A total of 5/23 patients (21.7%) had a BM positive RT-PCR analysis at any time point. Among 19 samples with adequate material for both molecular analysis and cytology, morphologic assessment did not detect the presence of ESFT cells in 13/19 samples (68%) with positive RT-PCR.
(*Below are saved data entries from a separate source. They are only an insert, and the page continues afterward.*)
/-- An endpoint context (R101) with its working state. -/
structure Ep where
  inst : InstNo
  zone : Nat
  epid : BitVec 5
  kind : EpKind
  interval : Nat
  phase : Nat
  evtRing : RingNo
  maxBlock : Nat
  errThreshold : Nat
  errCount : Nat
  retryLimit : Nat
  retryCount : Nat
  st : EpState
  nextSeq : BitVec 5
  expectSeq : BitVec 5
  silenceRun : Nat
  trBase : Word
  trSize : Nat
  trHead : BitVec 16
  trTail : BitVec 16
  region : Nat
  heldValid : Bool
  heldLen : Nat
  heldReplaced : Nat
  flowId : BitVec 20
  flowEn : Bool
  egressSafe : Bool
  svcCost : Nat
  commitRef : BitVec 32
  blocksDone : BitVec 32
  bytesDone : BitVec 64
  /-- The entry in progress. -/
  cur : Option Xfer
  /-- Bytes received beyond the buffer of the entry before, and whether their block carried `eot` (R51). -/
  carry : List Byte
  carryEot : Bool
  /-- In a silence backoff (R45), and the subframe index from which it may end. -/
  backoff : Bool
  backoffAt : Nat
  /-- A transaction of the endpoint is picked or in a trowel (R206). -/
  picked : Bool
  /-- A delivery of the endpoint is still to be made (R204). -/
  delivering : Bool
  /-- The last increment of `err_count` came from SILENCE (R383). -/
  lastSilence : Bool
  /-- A service has been missed since the last one given (R168). -/
  missRun : Bool
  /-- A hardware error-recovery back-off runs (R19). -/
  recovering : Bool
  /-- The status with which the next entry taken completes at once: a missed service (R168), or the halt
  after an egress override (R383). -/
  force : Option Status
  /-- Blocks of the bulk or control stream so far (R229). -/
  streamBlock : Nat
  /-- A change of schedule that waits for the frame boundary (R178): interval, phase. -/
  newSched : Option (Nat × Nat)
  /-- The slot of its OPEN_ENDPOINT while that command's event is not written (R152); no tick has come since it was (R178). -/
  opening : Option (BitVec 16)
  newlyOpen : Bool
  deriving DecidableEq, Repr

/-- What the controller keeps of a hub's downstream port (R239, R248, R249, R254). -/
structure HPort where
  /-- The status word read last. -/
  word : BitVec 32 := 0
  /-- The status word last posted in a HUB_CHANGE. -/
  posted : Option (BitVec 32) := none
  /-- A suspend, resume or power action is in progress. -/
  moving : Bool := false
  /-- The branch below is suspended. -/
  suspended : Bool := false
  /-- The branch below is neither suspended nor powered off (R254). -/
  usable : Bool := true
  /-- A resume has been seen complete, and the branch is usable 1 ms later (R254). -/
  waking : Bool := false
  /-- The port is out of service, as a DISABLED root port is (R83, R248). -/
  disabled : Bool := false
  /-- Subframe index at which the hub last took the port out of service (R83). -/
  babbleAt : Option Nat := none
  /-- SPEED_REFUSED has been posted for this attach. -/
  refusedPosted : Bool := false
  deriving DecidableEq, Repr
Of note, 6 of the 7 metastatic patients had type 1 EWS-FLI1 fusion, whereas 4 of the 16 loco-regional cases showed type 1 EWS-FLI1 fusion (P = 0.001). All the EWS-ERG and type 2 EWS-FLI1 fusion genes were detected in loco-regional cases.

Non-Metastatic Disease

Twenty-four patients had no evidence of clinical, radiographic, or micrometastatic disease. The median age at diagnosis was 10.47 years (range, 6 months to 17 years). Six patients had their primary tumor arising in the appendicular skeleton, eight in the axial skeleton (six pelvic tumors and two in the vertebral bodies), two in the subcutaneous tissue, two in the epidural components of the CNS and six in the chest wall. The median follow-up time for surviving patients is 4.3 years from the initiation of therapy (range, 8 months to 8 years). The 4-year EFS is 83% (95% CI, 71–100%) and OS 92% (95% CI, 74–100%) (Fig. 3). No patients with local-regional disease experienced progression while receiving therapy.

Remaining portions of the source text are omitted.